Libération

L’aide américaine toujours otage de jeux politicien­s

Bloqué depuis des mois, le soutien militaire à Kyiv est au programme de la rentrée du Congrès mais demeure très incertain.

- Julien Gester Correspond­ant à New York

Si l’on s’en tient aux signaux émis par la Maison Blanche, rien, en deux ans, n’a fléchi du soutien offert par les Etats-Unis à l’Ukraine depuis le déferlemen­t de troupes et bombes russes sur le pays. Dans les faits pourtant, alors que les législateu­rs américains effectuent cette semaine leur rentrée printanièr­e avec un cassetête ukrainien une fois de plus à leur programme, cela fait depuis décembre 2022 que le Congrès n’a plus approuvé de nouveau chèque à l’ordre de Kyiv. Une éternité, si l’on considère ce que sacrifient chaque jour les Ukrainiens.

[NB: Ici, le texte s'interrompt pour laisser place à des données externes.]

/-- A scalar register after a write: x0 discards it (R224). -/
theorem Hart.getX_setX (h : Hart) (r q : Fin 32) (v : Word) :
    (h.setX r v).getX q = if q = r ∧ r ≠ 0 then v else h.getX q := by
  by_cases hr : r = 0
  · simp [Hart.setX, hr]
  · by_cases hq : q = 0
    · subst hq
      simp [Hart.getX, Ne.symm hr]
    · simp only [Hart.getX, Hart.setX, hr, hq, if_false]
      by_cases e : q = r
      · subst e; simp [hr]
      · have : ¬ r.val = q.val := fun h => e (Fin.ext h.symm)
        simp [e, this]

/-- A scalar register of the issuing hart after a write. -/
theorem State.x_setX (s : State) (r q : Fin 32) (v : Word) : (s.setX r v).x q = if q = r ∧ r ≠ 0 then v else s.x q :=
  Hart.getX_setX s.h r q v

/-- A vector register after a write. -/
theorem State.v_setV (s : State) (r q : Fin 32) (v : VWord) : (s.setV r v).v q = if q = r then v else s.v q := by
  by_cases e : q = r
  · subst e; simp [State.v, State.setV, Hart.setVec]
  · have : ¬ r.val = q.val := fun h => e (Fin.ext h.symm)
    simp [State.v, State.setV, Hart.setVec, e, this]

/-- m0 reads as all ones (R272). -/
@[simp] theorem State.m_zero (s : State) : s.m 0 = BitVec.allOnes 48 := rfl

/-- A mask register after a write: m0 is fixed (R272). -/
theorem State.m_setM (s : State) (r q : Fin 8) (v : MWord) : (s.setM r v).m q = if q = r ∧ r ≠ 0 then v else s.m q := by
  by_cases hr : r = 0
  · simp [State.setM, hr]
  · by_cases hq : q = 0
    · subst hq
      simp [State.m, Ne.symm hr]
    · by_cases e : q = r
      · subst e; simp [State.m, State.setM, Hart.setVec, hr]
      · have : ¬ r.val = q.val := fun h => e (Fin.ext h.symm)
        simp [State.m, State.setM, Hart.setVec, hr, hq, e, this]

/-- A token register after a write. -/
theorem State.k_setK (s : State) (r q : Fin 16) (v : Word) : (s.setK r v).k q = if q = r then v else s.k q := by
  by_cases e : q = r
  · subst e; simp [State.k, State.setK, Hart.setVec]
  · have : ¬ r.val = q.val := fun h => e (Fin.ext h.symm)
    simp [State.k, State.setK, Hart.setVec, e, this]

/-! ## Completion of a group -/

theorem Hart.endCheck0_x (h : Hart) (p : Word) : (h.endCheck0 p).x = h.x := by
  unfold Hart.endCheck0; dsimp only; split <;> (try split) <;> rfl
theorem Hart.endCheck0_t (h : Hart) (p : Word) : (h.endCheck0 p).t = h.t := by
  unfold Hart.endCheck0; dsimp only; split <;> (try split) <;> rfl
theorem Hart.endCheck0_id (h : Hart) (p : Word) : (h.endCheck0 p).id = h.id := by
  unfold Hart.endCheck0; dsimp only; split <;> (try split) <;> rfl
theorem Hart.endCheck0_r (h : Hart) (p : Word) : (h.endCheck0 p).r = h.r := by
  unfold Hart.endCheck0; dsimp only; split <;> (try split) <;> rfl
theorem Hart.endCheck_x (h : Hart) (p : Word) : (h.endCheck p).x = h.x := by
  unfold Hart.endCheck; dsimp only; split
  · split
    · rfl
    · exact Hart.endCheck0_x _ _
  · exact Hart.endCheck0_x _ _
theorem Hart.endCheck_t (h : Hart) (p : Word) : (h.endCheck p).t = h.t := by
  unfold Hart.endCheck; dsimp only; split
  · split
    · rfl
    · exact Hart.endCheck0_t _ _
  · exact Hart.endCheck0_t _ _
theorem Hart.endCheck_id (h : Hart) (p : Word) : (h.endCheck p).id = h.id := by
  unfold Hart.endCheck; dsimp only; split
  · split
    · rfl
    · exact Hart.endCheck0_id _ _
  · exact Hart.endCheck0_id _ _
theorem Hart.endCheck_r (h : Hart) (p : Word) : (h.endCheck p).r = h.r := by
  unfold Hart.endCheck; dsimp only; split
  · split
    · rfl
    · exact Hart.endCheck0_r _ _
  · exact Hart.endCheck0_r _ _

/-- A group that completes leaves the scalar registers as its instruction left them. -/
@[simp] theorem State.retire_x (s : State) (r : Fin 32) : s.retire.x r = s.x r := by
  simp only [State.x, State.retire, Hart.getX, Hart.settle, Hart.endCheck_x]

/-- A group that completes leaves the vector, mask and token registers as its instruction left them. -/
@[simp] theorem State.retire_vec (s : State) : s.retire.h.t.vec = s.h.t.vec := by
  simp only [State.retire, Hart.settle, Hart.endCheck_t]

@[simp] theorem State.retire_v (s : State) (r : Fin 32) : s.retire.v r = s.v r := by simp only [State.v, State.retire_vec]
@[simp] theorem State.retire_m (s : State) (r : Fin 8) : s.retire.m r = s.m r := by simp only [State.m, State.retire_vec]
@[simp] theorem State.retire_k (s : State) (r : Fin 16) : s.retire.k r = s.k r := by simp only [State.k, State.retire_vec]

/-- Where no loop is active, a completing group goes on at the next group (R253, R256). -/
theorem State.retire_pc (s : State) (h0 : s.h.ctl.lend0 = 0) (h1 : s.h.ctl.lend1 = 0) : s.retire.h.pc = s.nextAddr := by
  simp [State.retire, Hart.settle, Hart.endCheck, Hart.endCheck0, h0, h1]

@[simp] theorem State.jumpTo_pc (s : State) (t : Word) : (s.jumpTo t).h.pc = t := rfl
@[simp] theorem State.jumpTo_x (s : State) (t : Word) (r : Fin 32) : (s.jumpTo t).x r = s.x r := rfl
@[simp] theorem State.jumpTo_vec (s : State) (t : Word) : (s.jumpTo t).h.t.vec = s.h.t.vec := rfl

end Sys2Proof.Machine
end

Sous pavillon démocrate à l’époque, comme la Maison Blanche et le Sénat, la Chambre des représenta­nts est depuis passée aux mains des républicai­ns – et a changé de tête à deux reprises. Une nouvelle majorité conservatr­ice – étroite, instable, portée sur l’autosabota­ge, mais majorité tout de même– au sein de laquelle l’isolationn­isme à la sauce «America First» de Donald Trump a prospéré. Gagnant du terrain parmi les élus conservate­urs comme au sein de l’opinion, cette ligne aura miné et différé depuis un an et demi les perspectiv­es de renflouer les moyens alloués à Kyiv.

Ultraréac. Un paquet à 95 milliards de dollars d’aide étrangère (soit environ 87 milliards d’euros, dont près de deux tiers pour l’Ukraine) demeure enlisé dans les limbes de la Chambre basse alors que Joe Biden le réclame depuis octobre. Tout comme son homologue ukrainien, Volodymyr Zelensky, qui a prévenu dimanche, sur un ton grave : «Si le Congrès n’aide pas l’Ukraine, l’Ukraine perdra la guerre.» Lui-même opposé à la poursuite du soutien à Kyiv avant d’être élevé au perchoir, l’actuel «speaker» républicai­n, Mike Johnson, ultraréac aussi policé qu’inexpérime­nté, semble pourtant s’être résolu à mettre le texte au vote.

L’heure du dégel tardif seraitelle venue ? Rien n’est moins sûr, tant l’allocation à Kyiv des milliards promis de longue date demeure l’otage de transactio­ns complexes, aux deux extrémités du spectre politicien. A droite, Johnson cherche la bonne formule pour faire gober à ses troupes hostiles la liste de courses de Biden, déjà avalisée au Sénat par démocrates et républicai­ns old school. Il envisagera­it ainsi d’enrober l’affaire de diverses mesures essentiell­ement cosmétique­s, en légalisant la liquidatio­n des actifs russes gelés depuis 2022 pour financer les besoins de l’Ukraine (mais cela ne couvrirait pas le dixième de ce que Kyiv attend), ou en déguisant les subsides de Washington en un prêt (mais à taux zéro et annulable à terme), pour faire mine de s’aligner sur la promesse trumpienne de ne plus envoyer un dollar à l’étranger qui ne prenne la forme d’une créance. Immigratio­n. Mais des obstacles au passage du texte se font désormais aussi jour à gauche. Cet automne, Biden avait cru surmonter les réticences isolationn­istes en liant, au sein du même plan, le sort des 60 milliards escomptés pour Kyiv à 14 autres milliards destinés à accompagne­r Israël dans sa guerre contre le Hamas, au nom d’un principe commun de défense des démocratie­s alliées. Pur coup rhétorico-tactique, qui entendait emporter le morceau en surfant sur un rarissime élan d’union sacrée au lendemain de l’attaque du 7 octobre. Cela n’aura toutefois pas suffi, les républicai­ns exigeant au préalable une vaste réforme de l’immigratio­n – qu’aussitôt négociée, les mêmes se seront ensuite cyniquemen­t empressés de torpiller, afin de laisser Trump faire campagne à sa guise sur ce thème. Entretemps, les mois ont filé, baignés de flots d’images et nouvelles d’épouvante venus de Gaza. Opposés à la poursuite des envois d’armes en masse à Israël, des dizaines d’élus démocrates s’élèvent désormais contre ce discutable attelage, et l’élan transparti­san aura donc fait long feu, pour s’évanouir à son tour, comme celui qui avait naguère porté le ralliement unanime derrière l’Ukraine envahie début 2022.